But if you add up all the particles of all varieties in the universe constantly popping in and out of being, you come up with a vast, inexhaustible energy source — equal to or greater than the energy density in an atomic nucleus — all sitting there unobtrusively in the background of the empty space around us, like one all-pervasive, supercharged backdrop. It has been calculated that the total energy of the Zero Point Field exceeds all energy in matter by a factor of 10^40, or 1 followed by 40 zeros. As the great physicist Richard Feynman once described, in attempting to give some idea of this magnitude, the energy in a single cubic meter of space is enough to boil all the oceans of the world.
...
The existence of the Zero Point Field implied that all matter in the universe was interconnected by waves, which are spread out through time and space and can carry on to infinity, tying one part of the universe to every other part. The idea of the Zero Point Field might just offer a scientific explanation for many metaphysical notions, such as the Chinese belief in the life force, or qi, described in ancient texts as something akin to an energy field. It even echoed the Old Testament's account of God's first dictum: 'Let there be light', out of which matter was created.

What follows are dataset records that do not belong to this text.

/-- The pins, which read in PWR_STATUS unless LINE is in reset (R366, R387): PWR_ALERT_N and who pulls it, and a blade at 44 V or more
by the input voltage measured last, unless it is lost or row 1 or 2 of R366 has begun since. -/
def State.pinFlags (s : State) : State :=
  if s.dom.lineRst then s
  else
    let s := (s.setFlag R.PWR_STATUS_ALERT s.alert).setFlag R.PWR_STATUS_ALERT_OWN (!s.gov.alerts.isEmpty)
    let s := s.setFlag R.PWR_STATUS_ALERT_EXT s.gov.alertExt
    let low := s.gov.alerts.contains 1 || s.gov.alerts.contains 2 || decide (s.fget R.PWR_INPUT_VIN < 4400)
    let s := s.setFlag R.PWR_STATUS_BLADE_A (!low && nbit s.gov.lost 0 == 0)
    s.setFlag R.PWR_STATUS_BLADE_B (!low && nbit s.gov.lost 1 == 0)

/-- An effective value follows its entry: up at once, down at SLEW (R374). -/
def ease (now target slew : Nat) : Nat := if now ≤ target then target else max target (now - slew)

/-- Hundredths of a watt as whole watts, not below the value. -/
def wattsUp (cw : Nat) : Nat := (cw + 99) / 100

/-- START_INDEX in force: the entry, or the slot, or 95 while the tray number is unset (R378). -/
def State.startIndex (s : State) : Nat :=
  let v := s.od D.START_INDEX
  if v ≠ 0xFF then v else if s.od D.TRAY_NO = 0xFF then 95 else s.ownId - 0x010

/-- Does the floor apply under `FLOOR_MODE` (R377)? -/
def State.floorOn (s : State) : Bool :=
  let m := s.fget R.PWR_SMOOTH_FLOOR_MODE
  m == 1 || (m == 2 && s.job.active)

/-- The flags FLOOR_ON and VCEIL follow what they show, in buffer stop too, unless LINE is in reset (R371, R387). -/
def State.liveFlags (s : State) : State :=
  if s.dom.lineRst then s
  else (s.setFlag R.PWR_STATUS_FLOOR_ON s.floorOn).setFlag R.PWR_STATUS_VCEIL (s.flag R.BOOT_STATUS_SHUNTING)

/-- The registers of the effective values. -/
def State.effRegs (s : State) : State :=
  let g := s.gov
  let s := (s.fset R.PWR_LIMITS_PEAK_W (wattsUp g.ePeak)).fset R.PWR_LIMITS_AVG_W (wattsUp g.eAvg)
  (s.fset R.PWR_CAPS_OPER_CAP (wattsUp g.eOper)).fset R.PWR_CAPS_ORPHAN_CAP (wattsUp g.eOrphan)

/-- The entries load into the latched registers, and a limit or cap that rises takes effect at once (R374, R389), whatever LINE's state. A
package in buffer stop loads nothing. The latched registers serve on while SIGNAL is in reset. -/
def State.govEntries (s : State) : State :=
  if s.inBs || s.dom.signalRst then s
  else
    let s := s.fset R.PWR_LIMITS_PEAK_WIN (s.od D.PEAK_WINDOW_US / 10)
    let s := s.fset R.PWR_LIMITS_AVG_WIN (s.od D.AVG_WINDOW_MS / 10)
    let s := (s.fset R.PWR_LIMITS_PEAK_EN (s.od D.LIMIT_MODE)).fset R.PWR_LIMITS_AVG_EN (s.od D.LIMIT_MODE / 2)
    let s := (s.fset R.PWR_SMOOTH_SLEW (s.od D.SLEW_W_PER_MS)).fset R.PWR_SMOOTH_FLOOR_W (s.od D.FLOOR_W)
    let s := (s.fset R.PWR_SMOOTH_FLOOR_MODE (s.od D.FLOOR_MODE)).fset R.PWR_SMOOTH_STAGGER_STEP (s.od D.STAGGER_STEP_US / 100)
    let s := s.fset R.PWR_SMOOTH_START_INDEX s.startIndex
    let s := s.govMod fun g => { g with ePeak := max g.ePeak (100 * s.od D.PEAK_LIMIT_W), eAvg := max g.eAvg (100 * s.od D.AVG_LIMIT_W),
                                        eOper := max g.eOper (100 * s.od D.OPER_CAP_W) }
    s.effRegs.liveFlags

/-- The effective values fall at SLEW in a tick (R374, R375, R377). -/
def State.govEase (s : State) : State :=
  if s.inBs then s
  else
    let slew := s.fget R.PWR_SMOOTH_SLEW
    let live := !s.dom.signalRst
    let s := s.govMod fun g => { g with
      ePeak := if live then ease g.ePeak (100 * s.od D.PEAK_LIMIT_W) slew else g.ePeak,
      eAvg := if live then ease g.eAvg (100 * s.od D.AVG_LIMIT_W) slew else g.eAvg,
      eOper := if live then ease g.eOper (100 * s.od D.OPER_CAP_W) slew else g.eOper,
      eOrphan := ease g.eOrphan (100 * g.orphan) slew,
      eFloor := ease g.eFloor (if s.floorOn then 100 * s.fget R.PWR_SMOOTH_FLOOR_W else 0) slew }
    s.effRegs

/-- What a tick does with the entries and the effective values. -/
def State.govLoad (s : State) : State := s.govEntries.govEase.liveFlags

/-- The entries that load into the governor's registers, and the tray number behind START_INDEX (R378, R390). -/
def govKeys : List Nat :=
  [D.PEAK_LIMIT_W, D.PEAK_WINDOW_US, D.AVG_LIMIT_W, D.AVG_WINDOW_MS, D.LIMIT_MODE, D.SLEW_W_PER_MS, D.FLOOR_W, D.FLOOR_MODE,
   D.STAGGER_STEP_US, D.START_INDEX, D.OPER_CAP_W, D.TRAY_NO]

/-- The least of the five caps in W (R375). -/
def State.capsW (s : State) : Nat :=
  min (min (min pMax (s.fget R.PWR_CAPS_THERM_CAP)) (s.fget R.PWR_CAPS_BLADE_CAP))
    (min (s.fget R.PWR_CAPS_OPER_CAP) (s.fget R.PWR_CAPS_ORPHAN_CAP))

/-- May an event limited to one a second go out again? -/
def State.oncePerS (s : State) (code : Nat) (body : State → State) : State :=
  if s.gov.bindAt.any fun e => e.1 == code && decide (s.rtime < e.2 + 1000000000) then s
  else body (s.govMod fun g => { g with bindAt := (code, s.rtime) :: g.bindAt.filter (·.1 != code) })

/-! ## Start events (R378) -/

/-- A start event: STAGGER, with the target at its present value. -/
def State.startEvent (s : State) : State :=
  let hold := s.fget R.PWR_SMOOTH_START_INDEX * 100000 * s.fget R.PWR_SMOOTH_STAGGER_STEP
  (s.fset R.PWR_STATUS_STATE 2).govMod fun g => { g with stagger := s.rtime + hold, started := true }

/-- Completion of `JOB_LAUNCH` is a start event, except in buffer stop and while the governor is OFF. -/
def State.launchStart (s : State) : State := if s.govState = 1 ∨ s.govState = 2 then s.startEvent else s

/-- `STAGGER_END`: the hold ends, and the governor enters RUN. -/
def execStaggerEnd (s : State) : Res :=
  .next (
    if s.govState = 2 ∧ s.gov.stagger ≤ s.rtime then
      let s := s.fset R.PWR_STATUS_STATE 1
      -- phase 3 of PWR_BUFFER_STOP ends the stagger that followed a buffer stop
      if s.gov.bsAt = 0 then s
      else
        (s.event govSource 0x0C80 (leBytes 1 s.gov.cause ++ [3, 0, 0] ++ leBytes 2 (s.fget R.PWR_INPUT_VIN)
          ++ leBytes 2 (s.fget R.PWR_NOW_TICK_W))).govMod fun g => { g with bsAt := 0 }
    else s)

/-! ## Hints (R379) -/

/-- The fields of PWR_HINT and HINT_ON that follow the held hints; buffer stop suspends their floors and ramps (R381). -/
def State.hintRegs (s : State) : State :=
  let now := s.rtime
  let off := s.od D.HINT_FLOOR_MAX_W == 0 || s.inBs
  let bit := fun k => if s.gov.hints.any (·.kind == k) then 2 ^ (k - 1) else 0
  let floor := (s.gov.hints.filter fun h => h.kind != 2 && decide (h.start ≤ now ∧ now < h.ends) && !off).map fun h => h.ph.getD 0
  let ramp := (s.gov.hints.filter fun h => h.kind == 1 && decide (h.ramp ≤ now ∧ now < h.start) && !off).map fun h => h.ph.getD 0
  let s := s.fset R.PWR_HINT_HELD (bit 1 + bit 2 + bit 3)
  let s := (s.fset R.PWR_HINT_HINT_FLOOR_W (floor.foldl max 0 / 100)).fset R.PWR_HINT_RAMP_W (ramp.foldl max 0 / 100)
  s.setFlag R.PWR_STATUS_HINT_ON (!s.gov.hints.isEmpty)

/-- A hint arrives at the governor. -/
def State.govHint (s : State) (kind start durUs powerW : Nat) : State :=
  if s.dom.lineRst then s
  else
    let s := s.fset R.PWR_HINT_KIND kind
    if kind = 4 then (s.govMod fun g => { g with hints := [] }).hintRegs
    else
      let st := max start s.rtime
      let en := st + (if durUs = 0 then 1000000 * s.od D.HINT_EXPIRY_MS else durUs * 1000)
      let ph := if powerW = 0 then none else some (100 * min (min powerW (s.od D.HINT_FLOOR_MAX_W)) s.capsW)
      let ramp := match ph with
        | some p => st - (p - s.gov.t) * 10000 / max 1 (s.fget R.PWR_SMOOTH_SLEW)
        | none => st
      (s.govMod fun g => { g with hints := g.hints.filter (·.kind != kind) ++ [⟨kind, st, en, ramp, ph⟩] }).hintRegs

/-- `JOB_END` clears every hint. -/
def State.clearHints (s : State) : State :=
  if s.dom.lineRst then s else (s.govMod fun g => { g with hints := [] }).hintRegs

/-- What becomes of the held hints at a tick: a light phase that has started ends the hint floors in force at its START and is spent, an
open Ph takes the target at START, and hints past their end go. -/
def hintStep (now t : Nat) (l : List Hint) : List Hint :=
  let light := l.find? fun h => h.kind == 2 && decide (h.start ≤ now)
  let spent := fun (h : Hint) => match light with
    | some x => decide (h.start ≤ x.start)
    | none => false
  let l := l.filter fun h => !spent h && decide (now < h.ends)
  l.map fun h => if h.ph.isNone ∧ h.start ≤ now then { h with ph := some t } else h

/-- The hint floor in hundredths of a watt. -/
def State.hintFloor (s : State) : Nat :=
  if s.od D.HINT_FLOOR_MAX_W = 0 then 0
  else ((s.gov.hints.filter fun h => h.kind != 2 && decide (h.start ≤ s.rtime)).map fun h => h.ph.getD 0).foldl max 0

/-- Ph during the pre-ramp of a heavy hint, else 0. -/
def State.hintRamp (s : State) : Nat :=
  if s.od D.HINT_FLOOR_MAX_W = 0 then 0
  else ((s.gov.hints.filter fun h => h.kind == 1 && decide (h.ramp ≤ s.rtime ∧ s.rtime < h.start)).map fun h => h.ph.getD 0).foldl max 0

/-! ## Rates and setpoints (R79, R380) -/

/-- The table of R79 in M issues/s: rows 0.45 V to 0.80 V in steps of 50 mV, columns 25, 50, 70, 90 and 105 °C. -/
def rateTable : List (List Nat) :=
  [[520, 560, 600, 630, 650], [800, 840, 870, 890, 900], [1220, 1270, 1300, 1310, 1310], [1600, 1620, 1620, 1610, 1600],
   [1950, 1930, 1920, 1890, 1860], [2300, 2250, 2200, 2140, 2090], [2520, 2460, 2400, 2330, 2270], [2710, 2640, 2570, 2490, 2430]]

/-- The columns that surround a temperature in 1/64 K: one at an entry, two between entries, none outside the table. -/
def rateCols (t : Int) : List Nat :=
  let cs : List Int := [25, 50, 70, 90, 105]
  (List.range 5).filter fun i =>
    let c := 64 * cs.getD i 0
    decide (64 * 25 ≤ t ∧ t ≤ 64 * 105) &&
      (decide (c = t) || (decide (c < t) && decide (t < 64 * cs.getD (i + 1) 0)) || (decide (t < c) && decide (64 * cs.getD (i - 1) 0 < t)))

/-- The rows that surround a setpoint in mV. -/
def rateRows (v : Nat) : List Nat :=
  if v < 450 then [] else if (v - 450) % 50 = 0 then [(v - 450) / 50] else [(v - 450) / 50, (v - 450) / 50 + 1]

/-- The rate that R79 promises at a setpoint and temperature: the lowest of the surrounding entries; none outside the table. -/
def rateAt (v : Nat) (t : Int) : Option Nat :=
  match (rateRows v).flatMap fun r => (rateCols t).map fun c => (rateTable.getD r []).getD c 0 with
  | [] => none
  | x :: l => some (l.foldl min x)

/-- The coasting setpoint for a target in M issues/s: the lowest 5 mV step whose rate is at least 1.02 X; none where R79 promises
no rate at this temperature. -/
def coastSet (x : Nat) (t : Int) : Option Nat :=
  ((List.range 69).map fun i => 450 + 5 * i).find? fun v =>
    match rateAt v t with
    | some r => decide (102 * x ≤ 100 * r)
    | none => false

/-- Tj_d of R392: the largest reading among the die's tile and guard sensors that take part. -/
def State.tj (s : State) (d : Nat) : Int :=
  let l := ((List.range 14).filter fun j =>
    let i := 14 * d + j
    !(vget false s.therm.fault i) && !(decide (12 ≤ j) && nbit (s.fget R.THERM_STATUS_GUARD_BAD) (2 * d + j - 12) == 1)).map
      fun j => vget 0 s.therm.temp (14 * d + j)
  match l with
  | [] => Config.noTemp d
  | x :: t => t.foldl max x

/-- The setpoint at which a die runs unthrottled: its ceiling, or its coasting setpoint if lower (R371, R380). Where R79 promises no
rate at the die's temperature, the manual gives no coasting setpoint: a free value within the range. -/
def State.freeSet (s : State) (d : Nat) : Nat × State :=
  let x := (vget .reset s.me d).target
  if x = 0 then (s.ceiling, s)
  else
    match coastSet x (s.tj d) with
    | some v => (min v s.ceiling, s)
    | none =>
      if (rateCols (s.tj d)).isEmpty then
        let (v, s) := s.draw
        (450 + 5 * (v.toNat % ((s.ceiling - 450) / 5 + 1)), s)
      else (s.ceiling, s)

/-- The own rate enters the SLOWEST of every started collective of the die (R353). -/
def State.ownPace (s : State) (d r : Nat) : State :=
  if s.dom.worksRst then s
  else
    let s := s.fset (R.ME_PACE_OWN.at (meOff d)) r
    let e := s.meng d
    if e.colls.isEmpty then s
    else (s.setMe d { e with colls := e.colls.map fun c => if c.state = .started then { c with slowest := min c.slowest r } else c }).meRegs d

/-- `RATE` and the marshalling engine's `PACE` (R353, R380): the rate of R79 after permits; outside the table a free value. -/
def State.setRate (s : State) (d : Nat) : State :=
  let o := diePwr d
  let (r, s) := match rateAt (s.fget (R.DIE_PWR_VSET.at o)) (s.tj d) with
    | some r => (r * s.fget (R.DIE_PWR2_PERMIT.at o) / 256, s)
    | none =>
      let (v, s) := s.draw
      (v.toNat % 65536, s)
  (s.fset (R.DIE_PWR_RATE.at o) r).ownPace d r

/-! ## Buffer stop (R381, R382) -/

/-- Every die held at the buffer-stop fraction and 0.45 V, with no ballast. -/
def State.bsActuators (s : State) (permit : Nat → Nat) : State :=
  let s := (List.range 4).foldl (fun s d =>
    let o := diePwr d
    let s := (s.fset (R.DIE_PWR2_PERMIT.at o) (permit d)).fset (R.DIE_PWR_VSET.at o) 450
    ((s.fset (R.DIE_PWR2_BALLAST_W.at o) 0).fset (R.DIE_PWR_COAST_TARGET.at o) 0).setRate d) s
  (((s.fset R.PWR_NOW_BALLAST_W 0).fset R.PWR_STATUS_BIND 0x0C).govMod fun g => { g with share := .replicate 4 0 }).hintRegs

/-- Step 6 of R381: permits as far as 300 W allow, free values from the buffer-stop fraction up. -/
def State.bsPermits (s : State) : State :=
  let (v, s) := s.draw
  s.bsActuators fun d => 16 + v.toNat / 65536 ^ d % 65536 % 241

/-- What every tick in buffer stop and its hold does: step 6 of R381 once it is due, and until then the issue rates that follow Tj. -/
def State.bsTick (s : State) : State :=
  if s.clock.run < s.gov.bsAt + 100000 then (List.range 4).foldl (fun s d => s.setRate d) s.hintRegs else s.bsPermits

/-- The detail of PWR_BUFFER_STOP. -/
def State.bsEvent (s : State) (phase : Nat) : State :=
  s.event govSource 0x0C80 (leBytes 1 s.gov.cause ++ leBytes 1 phase ++ [0, 0]
    ++ leBytes 2 (s.fget R.PWR_INPUT_VIN) ++ leBytes 2 (s.fget R.PWR_NOW_TICK_W))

Hal was eventually to demonstrate in a paper published by Physical Review, one of the world's most prestigious physics journals, that the stable state of matter depends for its very existence on this dynamic interchange of subatomic particles with the sustaining zero-point energy field. In quantum theory, a constant problem wrestled with by physicists concerns the issue of why atoms are stable. Invariably, this question would be examined in the laboratory or mathematically tackled using the hydrogen atom. With one electron and one proton, hydrogen is the simplest atom in the universe to dissect. Quantum scientists struggled with the question of why an electron orbits around a proton, like a planet orbiting around the sun. In the solar system, gravity accounts for the stable orbit. But in the atomic world, any moving electron, which carries a charge, wouldn't be stable like an orbiting planet, but would eventually radiate away, or exhaust, its energy and then spiral into the nucleus, causing the entire atomic structure of the object to collapse.

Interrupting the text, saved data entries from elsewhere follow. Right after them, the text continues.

/-- The refusal code of a licence, 0 where it is valid (R471, R473); `inForce` the licence in force for the SEQ rule of R472. -/
def State.licCode (s : State) (l : List Byte) (inForce : Option (List Byte)) : Nat :=
  let cert := s.blobOf D.LICENCE_KEY_CERT
  if l.length ≠ 192 ∨ numAt l 0 4 ≠ 1 then 0x1101
  else if !(certOk cert 2 (s.od D.MIN_KEY_REV) (s.od D.SERIAL) && edVerify (certKey cert) (bytesAt l 0 128) (bytesAt l 128 64)) then 0x1102
  else if numAt l 8 8 ≠ s.od D.SERIAL ∨ bytesAt l 0x10 64 ≠ idHash then 0x1103
  else if !licRow l then 0x1104
  else if (match inForce with
    | some o => decide (numAt l 4 4 < numAt o 4 4 ∨ (numAt l 4 4 = numAt o 4 4 ∧ l ≠ o))
    | none => false) then 0x1105
  else if numAt l 0x58 2 ≠ s.od D.STEPPING then 0x1106
  else 0

/-- The licence in force, if there is one. -/
def State.licInForce (s : State) : Option (List Byte) :=
  if s.od D.LIC_STATE = 0 ∨ s.od D.LIC_SEQ = 0 then none else some (s.blobOf D.LICENCE)

/-- Stage S1: the licence installed last, or the one in force, is verified, and the grant is fixed. -/
def State.stage1 (s : State) (us : Nat) : State :=
  let l := s.boot.licNext.getD (s.blobOf D.LICENCE)
  let s := if s.boot.licNext.isSome then (s.blobPut D.LICENCE l).bootMod fun b => { b with licNext := none } else s
  let c := s.licCode l none
  if c ≠ 0 then
    let s := ((s.odPut D.LIC_STATE 0).odPut D.LIC_SEQ 0).odPut D.LIC_PRODUCT 0
    s.stageStop 1 2 0x1003 us (leBytes 4 c) []
  else
    let s := ((s.odPut D.LIC_STATE 1).odPut D.LIC_SEQ (numAt l 4 4)).odPut D.LIC_PRODUCT (numAt l 0x50 2)
    s.stagePass 1 us [] (bytesAt l 4 4 ++ bytesAt l 0x50 8) 2

/-- The owner installs a licence (R472): true where it is accepted. -/
def State.licInstall (s : State) (l : List Byte) : Bool × State :=
  let c := s.licCode l s.licInForce
  let s := s.odPut D.LIC_REFUSE c
  if c ≠ 0 then (false, s)
  else
    let s := s.bootMod fun b => { b with licNext := some l }
    if s.boot.stage = 1 ∧ s.boot.outcome = 2 then (true, s.stageResume 1 0x1003) else (true, s.odPut D.LIC_STATE 2)

/-- A SIGNAL reset verifies the licence in force again (R472). -/
def State.licAgain (s : State) : State :=
  match s.licInForce with
  | none => s
  | some l =>
    if s.licCode l none ≠ 0 then s.odPut D.LIC_STATE 3 else if s.od D.LIC_STATE = 3 then s.odPut D.LIC_STATE 1 else s

/-! ## S2: LINE (R294, R456) -/

/-- The dies of a pair, numbered as in R304: 0-1, 0-2, 0-3, 1-2, 1-3, 2-3. -/
def pairDies (i : Nat) : List Nat :=
  match i with
  | 0 => [0, 1]
  | 1 => [0, 2]
  | 2 => [0, 3]
  | 3 => [1, 2]
  | 4 => [1, 3]
  | _ => [2, 3]

/-- Modules in service of a pair. -/
def State.modules (s : State) (i : Nat) : Nat := s.fget (R.UCIE_STATUS_MODULES.at (8 * i))

/-- A module leaves service: reported and sent (R295). -/
def State.moduleLost (s : State) (i m : Nat) : State :=
  let f := R.UCIE_STATUS_MODULES.at (8 * i)
  let v := clearBit (s.fget f) m
  ((s.fset f v).report (0x0350 + i) .d2dDegraded v 0).event (0x0350 + i) 0x0A85 (leBytes 1 i ++ leBytes 1 v)

/-- The links train (R294): a module that does not train is out of service. -/
def State.d2dTrain (s : State) (up : Vector (BitVec 4) 6) : State :=
  (List.range 6).foldl (fun s i =>
    let s := s.fset (R.UCIE_STATUS_MODULES.at (8 * i)) 15
    (List.range 4).foldl (fun s m => if (vget 0 up i).getLsbD m then s else s.moduleLost i m) s) s

/-- Stage S2. -/
def State.stage2 (s : State) (us : Nat) (up : Vector (BitVec 4) 6) : State :=
  if s.dom.lineRst then s
  else
    let s := if s.boot.trained then s else (s.d2dTrain up).bootMod fun b => { b with trained := true }
    let mods := (List.range 6).map s.modules
    let lock := s.clock.present
    let bit := fun (b : Bool) (k : Nat) => if b then k else 0
    let packed := (List.range 6).foldl (fun v i => v + s.modules i * 16 ^ i) 0
    let detail := leBytes 3 packed ++ leBytes 1 (bit lock 1 + bit (s.laneState 0 == 4) 2 + bit (s.laneState 1 == 4) 4)
    let count := leBytes 4 ((mods.map popcount16).foldl (· + ·) 0)
    if !lock then s.stageStop 2 2 0x1004 us count detail
    else if s.boot.fatal = 0x1005 ∨ (List.range 4).any (fun d =>
        ((List.range 6).filter fun i => (pairDies i).contains d).all fun i => s.modules i == 0) = true then
      s.stageStop 2 2 0x1005 us count detail
    else s.stagePass 2 us count detail 3

/-- `CLOCK_RETRY`: S2 goes on once REFCLK locks. -/
def execClockRetry (s : State) : Res := .next (if s.clock.present then s.stageResume 2 0x1004 else s)

/-! ## S3: memory (R166, R180, R461) -/

/-- Marks of device `n` load from the fuses (in a full run) and from 0x4010, at most two of them (R165, R166, R461). -/
def State.loadMarks (s : State) (n : Nat) (full : Bool) : State :=
  let key := D.DIE_MARKS + n
  let fuse := if full then vget 0 s.boot.fuseDie n else 0
  let s := s.odPut key (s.od key ||| fuse)
  let order := (List.range 16).filter (nbit fuse · == 1) ++ (List.range 16).filter fun i => nbit (s.od key) i == 1 && nbit fuse i == 0
  let m := (order.take 2).foldl (fun v i => v + 2 ^ i) 0
  let auto := s.fget (R.DIE_MARK_AUTO.at (mdOff n)) &&& m
  (s.setMdev n { s.mdev n with recMark := m, recAuto := auto }).reloadMark n

/-- The die test leaves the last byte it wrote over the ranges it tests (R461). -/
def State.testPattern (s : State) : State :=
  { s with mem := s.mem.filter fun c => !inDieTest c.1, flips := s.flips.filter fun c => !inDieTest c.1 }

/-- The die test of device `n` marks the unmarked dies that fail (R461). -/
def State.dieTest (s : State) (n fail : Nat) : State :=
  let marked := s.fget (R.DIE_MARK_MARKED.at (mdOff n))
  ((List.range 16).filter fun i => nbit fail i == 1 && nbit marked i == 0).foldl (fun s i =>
    (s.markDie n i false).event sbSource 0x1081 ([1, 0] ++ leBytes 2 (n * 16 + i))) s

/-- Bytes that were read, as a whole: none where one of them could not be. -/
def wholeRead (r : List (Option Byte) × State) : Option (List Byte) × State := (allSome r.1, r.2)

/-- Firmware reads a 2 KiB unit of device `n` (R163, R171, R180): its bytes, none where one is UNCORRECTABLE. -/
def State.decodeUnit (s : State) (n a : Nat) : Option (List Byte) × State := wholeRead (s.readCells (rqFw n) a 2048)

/-- The corrected bytes of unit `u` are copied to the next spare, which serves the unit from then on; the spare that served it before
leaves the pool (R180). -/
def State.toSpare (s : State) (n u : Nat) (l : List Byte) : State :=
  let d := s.mdev n
  let s := l.zipIdx.foldl (fun s (b, i) => s.store (rsvAddr n (spareOffset + 2048 * d.repair.length + i)) b) s
  let s := s.setMdev n { s.mdev n with repair := d.repair.map (fun x => if x = u then mdSize / 2048 else x) ++ [u],
                                       log := (s.mdev n).log.filter (·.1 != u) }
  s.odBump (D.REPAIRED + n)

/-- A unit whose bytes were read moves to a spare; one that could not be read stays. -/
def State.spareWith (s : State) (n u : Nat) : Option (List Byte) → State
  | none => s
  | some l => s.toSpare n u l

/-- Units of device `n` whose logged corrections point to two or more unmarked dies move to spares (R180). -/
def State.repairUnits (s : State) (n : Nat) : State :=
  let d := s.mdev n
  let marked := s.fget (R.DIE_MARK_MARKED.at (mdOff n))
  let live := d.log.filter fun (_, i) => nbit marked i == 0
  let units := (live.map (·.1)).eraseDups
  let due := units.filter fun u => 2 ≤ ((live.filter (·.1 == u)).map (·.2)).eraseDups.length
  due.foldl (fun s u =>
    if spareUnits ≤ (s.mdev n).repair.length + d.spareBad then s
    else
      let r := s.decodeUnit n (n * mdSize + u * 2048)
      r.2.spareWith n u r.1) s

/-- Dies of device `n` that the test, run on every unmarked die, finds failing: those of `fail` (R461). -/
def State.diesFound (s : State) (n fail : Nat) : Nat := fail &&& (0xFFFF - (s.od (D.DIE_MARKS + n) ||| vget 0 s.boot.fuseDie n) % 65536)

/-- Dies of device `n` that the fuses and the test together call to mark (R461). -/
def State.marksCalled (s : State) (n fail : Nat) : Nat := popcount16 (vget 0 s.boot.fuseDie n ||| s.diesFound n fail)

Danish physicist Niels Bohr, another of the founding fathers of quantum theory, sorted the problem by declaring that he wouldn't allow it. Bohr's explanation was that an electron radiates only when it jumps from one orbit to another and that orbits have to have the proper difference in energy to account for any emission of photon light. Bohr made up his own law, which said, in effect, 'there is no energy, it is forbidden. I forbid the electron to collapse'. This dictum and its assumption led to further assumptions about matter and energy having both wave- and particle-like characteristics, which kept electrons in their place and in particular orbits, and ultimately to the development of quantum mechanics. Mathematically at least, there is no doubt that Bohr was correct in predicting this difference in energy levels.
But what Timothy Boyer had done, and what Hal then perfected, was to show that if you take into account the Zero Point Field, you don't have to rely on Bohr's dictum. You can show mathematically that electrons lose and gain energy constantly from the Zero Point Field in a dynamic equilibrium, balanced at exactly the right orbit. Electrons get their energy to keep going without slowing down because they are refueling by taping into these fluctuations of empty space. In other words, the Zero Point Field accounts for the stability of the hydrogen atom — and, by inference, the stability of all matter. Pull the plug on zero-point energy, Hal demonstrated, and all atomic structure would collapse.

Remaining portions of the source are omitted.